━━ STORED DATA ━━
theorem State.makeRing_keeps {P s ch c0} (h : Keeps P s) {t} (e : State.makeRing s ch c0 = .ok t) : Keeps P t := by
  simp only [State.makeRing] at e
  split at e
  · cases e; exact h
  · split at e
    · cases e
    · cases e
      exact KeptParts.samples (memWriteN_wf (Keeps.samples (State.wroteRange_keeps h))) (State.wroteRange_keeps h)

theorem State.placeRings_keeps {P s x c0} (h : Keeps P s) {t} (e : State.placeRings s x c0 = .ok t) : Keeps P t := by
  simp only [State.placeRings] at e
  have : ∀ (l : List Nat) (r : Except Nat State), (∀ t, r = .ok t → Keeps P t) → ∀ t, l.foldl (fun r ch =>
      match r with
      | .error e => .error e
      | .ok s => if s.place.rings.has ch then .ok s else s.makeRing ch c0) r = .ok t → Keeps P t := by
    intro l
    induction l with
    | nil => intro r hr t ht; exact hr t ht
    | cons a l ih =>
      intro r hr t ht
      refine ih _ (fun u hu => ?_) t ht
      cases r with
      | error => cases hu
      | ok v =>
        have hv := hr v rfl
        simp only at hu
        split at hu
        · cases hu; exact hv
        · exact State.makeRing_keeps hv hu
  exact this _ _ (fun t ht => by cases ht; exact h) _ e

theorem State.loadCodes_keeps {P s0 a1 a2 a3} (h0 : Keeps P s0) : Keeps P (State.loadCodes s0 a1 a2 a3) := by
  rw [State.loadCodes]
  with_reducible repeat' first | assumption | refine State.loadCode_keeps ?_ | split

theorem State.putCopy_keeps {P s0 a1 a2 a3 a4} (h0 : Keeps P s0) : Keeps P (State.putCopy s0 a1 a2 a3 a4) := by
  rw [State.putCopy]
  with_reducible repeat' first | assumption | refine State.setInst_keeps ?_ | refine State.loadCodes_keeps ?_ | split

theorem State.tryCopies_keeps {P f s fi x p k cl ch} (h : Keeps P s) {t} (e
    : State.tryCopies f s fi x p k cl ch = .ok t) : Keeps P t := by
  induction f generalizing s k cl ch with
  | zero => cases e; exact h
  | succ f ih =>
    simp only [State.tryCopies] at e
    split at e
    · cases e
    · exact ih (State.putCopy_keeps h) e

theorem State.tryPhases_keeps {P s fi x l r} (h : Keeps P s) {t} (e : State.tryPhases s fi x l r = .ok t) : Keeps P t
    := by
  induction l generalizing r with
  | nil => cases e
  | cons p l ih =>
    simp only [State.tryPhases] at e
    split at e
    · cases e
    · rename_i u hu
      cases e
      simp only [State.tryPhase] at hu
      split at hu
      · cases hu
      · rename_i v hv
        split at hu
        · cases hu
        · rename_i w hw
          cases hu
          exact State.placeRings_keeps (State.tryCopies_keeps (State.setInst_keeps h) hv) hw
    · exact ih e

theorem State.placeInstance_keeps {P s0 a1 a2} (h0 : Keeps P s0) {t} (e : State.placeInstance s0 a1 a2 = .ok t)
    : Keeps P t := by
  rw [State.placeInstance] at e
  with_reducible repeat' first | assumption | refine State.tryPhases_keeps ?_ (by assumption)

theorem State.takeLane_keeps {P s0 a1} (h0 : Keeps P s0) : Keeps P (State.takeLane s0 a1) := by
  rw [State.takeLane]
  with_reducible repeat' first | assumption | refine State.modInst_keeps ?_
━━━
Each record must be reproduced exactly, with nothing missing.

* TASK RESPONSE *
theorem State.makeRing_keeps {P s ch c0} (h : Keeps P s) {t} (e : State.makeRing s ch c0 = .ok t) : Keeps P t := by
  simp only [State.makeRing] at e
  split at e
  · cases e; exact h
  · split at e
    · cases e
    · cases e
      exact KeptParts.samples (memWriteN_wf (Keeps.samples (State.wroteRange_keeps h))) (State.wroteRange_keeps h)

theorem State.placeRings_keeps {P s x c0} (h : Keeps P s) {t} (e : State.placeRings s x c0 = .ok t) : Keeps P t := by
  simp only [State.placeRings] at e
  have : ∀ (l : List Nat) (r : Except Nat State), (∀ t, r = .ok t → Keeps P t) → ∀ t, l.foldl (fun r ch =>
      match r with
      | .error e => .error e
      | .ok s => if s.place.rings.has ch then .ok s else s.makeRing ch c0) r = .ok t → Keeps P t := by
    intro l
    induction l with
    | nil => intro r hr t ht; exact hr t ht
    | cons a l ih =>
      intro r hr t ht
      refine ih _ (fun u hu => ?_) t ht
      cases r with
      | error => cases hu
      | ok v =>
        have hv := hr v rfl
        simp only at hu
        split at hu
        · cases hu; exact hv
        · exact State.makeRing_keeps hv hu
  exact this _ _ (fun t ht => by cases ht; exact h) _ e

theorem State.loadCodes_keeps {P s0 a1 a2 a3} (h0 : Keeps P s0) : Keeps P (State.loadCodes s0 a1 a2 a3) := by
  rw [State.loadCodes]
  with_reducible repeat' first | assumption | refine State.loadCode_keeps ?_ | split

theorem State.putCopy_keeps {P s0 a1 a2 a3 a4} (h0 : Keeps P s0) : Keeps P (State.putCopy s0 a1 a2 a3 a4) := by
  rw [State.putCopy]
  with_reducible repeat' first | assumption | refine State.setInst_keeps ?_ | refine State.loadCodes_keeps ?_ | split

theorem State.tryCopies_keeps {P f s fi x p k cl ch} (h : Keeps P s) {t} (e
    : State.tryCopies f s fi x p k cl ch = .ok t) : Keeps P t := by
  induction f generalizing s k cl ch with
  | zero => cases e; exact h
  | succ f ih =>
    simp only [State.tryCopies] at e
    split at e
    · cases e
    · exact ih (State.putCopy_keeps h) e

theorem State.tryPhases_keeps {P s fi x l r} (h : Keeps P s) {t} (e : State.tryPhases s fi x l r = .ok t) : Keeps P t
    := by
  induction l generalizing r with
  | nil => cases e
  | cons p l ih =>
    simp only [State.tryPhases] at e
    split at e
    · cases e
    · rename_i u hu
      cases e
      simp only [State.tryPhase] at hu
      split at hu
      · cases hu
      · rename_i v hv
        split at hu
        · cases hu
        · rename_i w hw
          cases hu
          exact State.placeRings_keeps (State.tryCopies_keeps (State.setInst_keeps h) hv) hw
    · exact ih e

theorem State.placeInstance_keeps {P s0 a1 a2} (h0 : Keeps P s0) {t} (e : State.placeInstance s0 a1 a2 = .ok t)
    : Keeps P t := by
  rw [State.placeInstance] at e
  with_reducible repeat' first | assumption | refine State.tryPhases_keeps ?_ (by assumption)

theorem State.takeLane_keeps {P s0 a1} (h0 : Keeps P s0) : Keeps P (State.takeLane s0 a1) := by
  rw [State.takeLane]
  with_reducible repeat' first | assumption | refine State.modInst_keeps ?_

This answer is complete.